Dataset entries
+++++
-- ==== Sys2Proof/WellFormed.lean ====
section
/-! DEFINITION. Which instructions are well formed: the field limits of 05 R109 to R111 and the limits each description sets (R112). -/
namespace Sys2Proof

/-- A predicate source held in operand B of PAND, POR and PXOR (R160). -/
def Src.isPred : Src → Bool
  | .v n => decide (n < 96 ∨ n = 127)
  | .s _ => false
  | .imm _ => false
  | .lit _ => false

/-- The cause code a TRAP names (R383). -/
def Src.trapCode : Src → Nat
  | .v n => n
  | .s n => n
  | .imm i => toPat i 32
  | .lit w => w.toNat

/-- A legal operand of TRAP (R383). -/
def Src.isTrapCode (b : Src) : Bool :=
  !b.isReg && decide ((8 ≤ b.trapCode ∧ b.trapCode ≤ 15) ∨ (0x34 ≤ b.trapCode ∧ b.trapCode ≤ 0x37))

/-- GET names of 64 bits (R151). -/
def getWide (n : Nat) : Bool := decide (n = 3 ∨ n = 5 ∨ n = 14 ∨ n = 15 ∨ n = 28)
/-- GET name codes in use (R151). -/
def getName (n : Nat) : Bool := decide (n < 22 ∨ (24 ≤ n ∧ n < 31))
/-- GET names that no S register may take (R151). -/
def getNoS (n : Nat) : Bool := decide (n < 5 ∨ n = 13 ∨ (24 ≤ n ∧ n < 29))
/-- A legal GET into V registers (R151). -/
def getOkV (d a : Nat) : Bool := getName a && (!getWide a || decide (d % 2 = 0))
/-- A legal GET into S registers (R151). -/
def getOkS (d a : Nat) : Bool := getName a && !getNoS a && (!getWide a || decide (d % 2 = 0))
/-- The identifier forms of TDISCARD (R261). -/
def Addr.isIdent : Addr → Bool
  | .v _ => false
  | .s _ => true
  | .sl a _ => decide (a = 0)
  | .vl _ _ => false
/-- The timeout forms of MWAIT (R341). -/
def Addr.isTimeout : Addr → Bool
  | .v _ => true
  | .s _ => true
  | .sl a _ => decide (a = 0)
  | .vl _ _ => false
/-- Within its field (R295). -/
def MIdx.fits : MIdx → Bool
  | .v n => decide (n < 128)
  | .x b => b.fits

/-- Every field of the form within its width. -/
def RDB.fits (x : RDB) : Bool := decide (x.c < 2 ∧ x.d < 128) && x.b.fits
/-- Every field of the form within its width. -/
def RSel.fits (x : RSel) : Bool := decide (x.c < 2 ∧ x.d < 128 ∧ x.a < 128) && x.b.fits
/-- Every field of the form within its width. -/
def RB.fits (x : RB) : Bool := decide (x.c < 2 ∧ x.d < 128 ∧ x.a < 128) && x.b.fits
/-- Every field of the form within its width. -/
def RU.fits (x : RU) : Bool := decide (x.c < 2 ∧ x.d < 128 ∧ x.a < 128)
/-- Every field of the form within its width. -/
def RX.fits (x : RX) : Bool := decide (x.c < 2 ∧ x.d < 128 ∧ x.a < 128) && x.b.fits && x.e.fits
/-- Every field of the form within its width. -/
def RD.fits (x : RD) : Bool := decide (x.c < 2 ∧ x.d < 128)
/-- Every field of the form within its width. -/
def BDisp.fits (x : BDisp) : Bool := decide (x.c < 2 ∧ -1048576 ≤ x.disp ∧ x.disp < 1048576)
/-- Every field of the form within its width. -/
def BReg.fits (x : BReg) : Bool := decide (x.c < 2 ∧ x.a < 128)
/-- Every field of the form within its width. -/
def C0.fits (x : C0) : Bool := decide (x.c < 2)
/-- Every field of the form within its width. -/
def RAB.fits (x : RAB) : Bool := decide (x.c < 2 ∧ x.a < 128) && x.b.fits
/-- Every field of the form within its width. -/
def RCvt.fits (x : RCvt) : Bool := decide (x.c < 2 ∧ x.d < 128 ∧ x.a < 128)
/-- Every field of the form within its width. -/
def MMem.fits (x : MMem) : Bool := decide (x.c < 2 ∧ x.ord < 4 ∧ x.scp < 10 ∧ x.d < 128 ∧ x.addr.a < 128)
/-- Every field of the form within its width. -/
def MPref.fits (x : MPref) : Bool := decide (x.c < 2 ∧ x.addr.a < 128)
/-- Every field of the form within its width. -/
def MAddr.fits (x : MAddr) : Bool := decide (x.c < 2 ∧ x.addr.a < 128)
/-- Every field of the form within its width. -/
def XDesc.fits (x : XDesc) : Bool := decide (x.c < 2) && x.id.fits
/-- Every field of the form within its width. -/
def XRead.fits (x : XRead) : Bool := decide (x.c < 2 ∧ x.d < 128) && x.id.fits
/-- Every field of the form within its width. -/
def XCpy.fits (x : XCpy) : Bool := decide (x.c < 2) && (match x.w with | none => true | some b => b.fits)
/-- Every field of the form within its width. -/
def XCpyV.fits (x : XCpyV) : Bool := decide (x.c < 2 ∧ x.a < 128)
/-- Every field of the form within its width. -/
def XM.fits (x : XM) : Bool := decide (x.c < 2 ∧ x.i < 8 ∧ x.cv < 8) && x.a.fits && x.b.fits
/-- Every field of the form within its width. -/
def XMA.fits (x : XMA) : Bool := decide (x.c < 2 ∧ x.i < 8 ∧ x.cv < 8) && x.a.fits
/-- Every field of the form within its width. -/
def XMV.fits (x : XMV) : Bool := decide (x.c < 2 ∧ x.i < 8 ∧ x.cv < 8 ∧ x.a < 128) && x.b.fits
/-- Every field of the form within its width. -/
def XCV.fits (x : XCV) : Bool := decide (x.c < 2 ∧ x.cv < 8)
/-- Every field of the form within its width. -/
def XN.fits (x : XN) : Bool := decide (x.c < 2)
/-- Every field of the form within its width. -/
def XMQ.fits (x : XMQ) : Bool := decide (x.c < 2 ∧ x.i < 8 ∧ x.cv < 8 ∧ x.q < 2) && x.a.fits && x.b.fits
/-- Every field of the form within its width. -/
def XAcc.fits (x : XAcc) : Bool := decide (x.c < 2 ∧ x.i < 8 ∧ x.a < 128) && x.idx.fits
/-- Every field of the form within its width. -/
def MAtom.fits (x : MAtom) : Bool := decide (x.c < 2 ∧ x.ord < 4 ∧ x.scp < 10 ∧ x.d < 128 ∧ x.addr.a < 128) && x.b.fits
/-- Every field of the form within its width. -/
def MCas.fits (x : MCas) : Bool := decide (x.c < 2 ∧ x.ord < 4 ∧ x.scp < 10 ∧ x.d < 128 ∧ x.addr.a < 128) && x.b.fits && x.n.fits
/-- Every field of the form within its width. -/
def MFence.fits (x : MFence) : Bool := decide (x.c < 2 ∧ x.scp < 10)
/-- Every field of the form within its width. -/
def MFenceX.fits (x : MFenceX) : Bool := decide (x.c < 2 ∧ x.scp < 10)
/-- Every field of the form within its width. -/
def SBar.fits (x : SBar) : Bool := decide (x.c < 2)
/-- Every field of the form within its width. -/
def MMona.fits (x : MMona) : Bool := decide (x.c < 2 ∧ x.scp < 10 ∧ x.addr.a < 128)
/-- Every field of the form within its width. -/
def XSend.fits (x : XSend) : Bool := decide (x.c < 2 ∧ x.a < 128)
/-- Every field of the form within its width. -/
def XTree.fits (x : XTree) : Bool := decide (x.c < 2 ∧ x.i < 8)
/-- Every field of the form within its width. -/
def RB1.fits (x : RB1) : Bool := decide (x.c < 2) && x.b.fits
+++++
### Work to complete
Each record shown above must be reproduced exactly.

### Result of this exercise
-- ==== Sys2Proof/WellFormed.lean ====
section
/-! DEFINITION. Which instructions are well formed: the field limits of 05 R109 to R111 and the limits each description sets (R112). -/
namespace Sys2Proof

/-- A predicate source held in operand B of PAND, POR and PXOR (R160). -/
def Src.isPred : Src → Bool
  | .v n => decide (n < 96 ∨ n = 127)
  | .s _ => false
  | .imm _ => false
  | .lit _ => false

/-- The cause code a TRAP names (R383). -/
def Src.trapCode : Src → Nat
  | .v n => n
  | .s n => n
  | .imm i => toPat i 32
  | .lit w => w.toNat

/-- A legal operand of TRAP (R383). -/
def Src.isTrapCode (b : Src) : Bool :=
  !b.isReg && decide ((8 ≤ b.trapCode ∧ b.trapCode ≤ 15) ∨ (0x34 ≤ b.trapCode ∧ b.trapCode ≤ 0x37))

/-- GET names of 64 bits (R151). -/
def getWide (n : Nat) : Bool := decide (n = 3 ∨ n = 5 ∨ n = 14 ∨ n = 15 ∨ n = 28)
/-- GET name codes in use (R151). -/
def getName (n : Nat) : Bool := decide (n < 22 ∨ (24 ≤ n ∧ n < 31))
/-- GET names that no S register may take (R151). -/
def getNoS (n : Nat) : Bool := decide (n < 5 ∨ n = 13 ∨ (24 ≤ n ∧ n < 29))
/-- A legal GET into V registers (R151). -/
def getOkV (d a : Nat) : Bool := getName a && (!getWide a || decide (d % 2 = 0))
/-- A legal GET into S registers (R151). -/
def getOkS (d a : Nat) : Bool := getName a && !getNoS a && (!getWide a || decide (d % 2 = 0))
/-- The identifier forms of TDISCARD (R261). -/
def Addr.isIdent : Addr → Bool
  | .v _ => false
  | .s _ => true
  | .sl a _ => decide (a = 0)
  | .vl _ _ => false
/-- The timeout forms of MWAIT (R341). -/
def Addr.isTimeout : Addr → Bool
  | .v _ => true
  | .s _ => true
  | .sl a _ => decide (a = 0)
  | .vl _ _ => false
/-- Within its field (R295). -/
def MIdx.fits : MIdx → Bool
  | .v n => decide (n < 128)
  | .x b => b.fits

/-- Every field of the form within its width. -/
def RDB.fits (x : RDB) : Bool := decide (x.c < 2 ∧ x.d < 128) && x.b.fits
/-- Every field of the form within its width. -/
def RSel.fits (x : RSel) : Bool := decide (x.c < 2 ∧ x.d < 128 ∧ x.a < 128) && x.b.fits
/-- Every field of the form within its width. -/
def RB.fits (x : RB) : Bool := decide (x.c < 2 ∧ x.d < 128 ∧ x.a < 128) && x.b.fits
/-- Every field of the form within its width. -/
def RU.fits (x : RU) : Bool := decide (x.c < 2 ∧ x.d < 128 ∧ x.a < 128)
/-- Every field of the form within its width. -/
def RX.fits (x : RX) : Bool := decide (x.c < 2 ∧ x.d < 128 ∧ x.a < 128) && x.b.fits && x.e.fits
/-- Every field of the form within its width. -/
def RD.fits (x : RD) : Bool := decide (x.c < 2 ∧ x.d < 128)
/-- Every field of the form within its width. -/
def BDisp.fits (x : BDisp) : Bool := decide (x.c < 2 ∧ -1048576 ≤ x.disp ∧ x.disp < 1048576)
/-- Every field of the form within its width. -/
def BReg.fits (x : BReg) : Bool := decide (x.c < 2 ∧ x.a < 128)
/-- Every field of the form within its width. -/
def C0.fits (x : C0) : Bool := decide (x.c < 2)
/-- Every field of the form within its width. -/
def RAB.fits (x : RAB) : Bool := decide (x.c < 2 ∧ x.a < 128) && x.b.fits
/-- Every field of the form within its width. -/
def RCvt.fits (x : RCvt) : Bool := decide (x.c < 2 ∧ x.d < 128 ∧ x.a < 128)
/-- Every field of the form within its width. -/
def MMem.fits (x : MMem) : Bool := decide (x.c < 2 ∧ x.ord < 4 ∧ x.scp < 10 ∧ x.d < 128 ∧ x.addr.a < 128)
/-- Every field of the form within its width. -/
def MPref.fits (x : MPref) : Bool := decide (x.c < 2 ∧ x.addr.a < 128)
/-- Every field of the form within its width. -/
def MAddr.fits (x : MAddr) : Bool := decide (x.c < 2 ∧ x.addr.a < 128)
/-- Every field of the form within its width. -/
def XDesc.fits (x : XDesc) : Bool := decide (x.c < 2) && x.id.fits
/-- Every field of the form within its width. -/
def XRead.fits (x : XRead) : Bool := decide (x.c < 2 ∧ x.d < 128) && x.id.fits
/-- Every field of the form within its width. -/
def XCpy.fits (x : XCpy) : Bool := decide (x.c < 2) && (match x.w with | none => true | some b => b.fits)
/-- Every field of the form within its width. -/
def XCpyV.fits (x : XCpyV) : Bool := decide (x.c < 2 ∧ x.a < 128)
/-- Every field of the form within its width. -/
def XM.fits (x : XM) : Bool := decide (x.c < 2 ∧ x.i < 8 ∧ x.cv < 8) && x.a.fits && x.b.fits
/-- Every field of the form within its width. -/
def XMA.fits (x : XMA) : Bool := decide (x.c < 2 ∧ x.i < 8 ∧ x.cv < 8) && x.a.fits
/-- Every field of the form within its width. -/
def XMV.fits (x : XMV) : Bool := decide (x.c < 2 ∧ x.i < 8 ∧ x.cv < 8 ∧ x.a < 128) && x.b.fits
/-- Every field of the form within its width. -/
def XCV.fits (x : XCV) : Bool := decide (x.c < 2 ∧ x.cv < 8)
/-- Every field of the form within its width. -/
def XN.fits (x : XN) : Bool := decide (x.c < 2)
/-- Every field of the form within its width. -/
def XMQ.fits (x : XMQ) : Bool := decide (x.c < 2 ∧ x.i < 8 ∧ x.cv < 8 ∧ x.q < 2) && x.a.fits && x.b.fits
/-- Every field of the form within its width. -/
def XAcc.fits (x : XAcc) : Bool := decide (x.c < 2 ∧ x.i < 8 ∧ x.a < 128) && x.idx.fits
/-- Every field of the form within its width. -/
def MAtom.fits (x : MAtom) : Bool := decide (x.c < 2 ∧ x.ord < 4 ∧ x.scp < 10 ∧ x.d < 128 ∧ x.addr.a < 128) && x.b.fits
/-- Every field of the form within its width. -/
def MCas.fits (x : MCas) : Bool := decide (x.c < 2 ∧ x.ord < 4 ∧ x.scp < 10 ∧ x.d < 128 ∧ x.addr.a < 128) && x.b.fits && x.n.fits
/-- Every field of the form within its width. -/
def MFence.fits (x : MFence) : Bool := decide (x.c < 2 ∧ x.scp < 10)
/-- Every field of the form within its width. -/
def MFenceX.fits (x : MFenceX) : Bool := decide (x.c < 2 ∧ x.scp < 10)
/-- Every field of the form within its width. -/
def SBar.fits (x : SBar) : Bool := decide (x.c < 2)
/-- Every field of the form within its width. -/
def MMona.fits (x : MMona) : Bool := decide (x.c < 2 ∧ x.scp < 10 ∧ x.addr.a < 128)
/-- Every field of the form within its width. -/
def XSend.fits (x : XSend) : Bool := decide (x.c < 2 ∧ x.a < 128)
/-- Every field of the form within its width. -/
def XTree.fits (x : XTree) : Bool := decide (x.c < 2 ∧ x.i < 8)
/-- Every field of the form within its width. -/
def RB1.fits (x : RB1) : Bool := decide (x.c < 2) && x.b.fits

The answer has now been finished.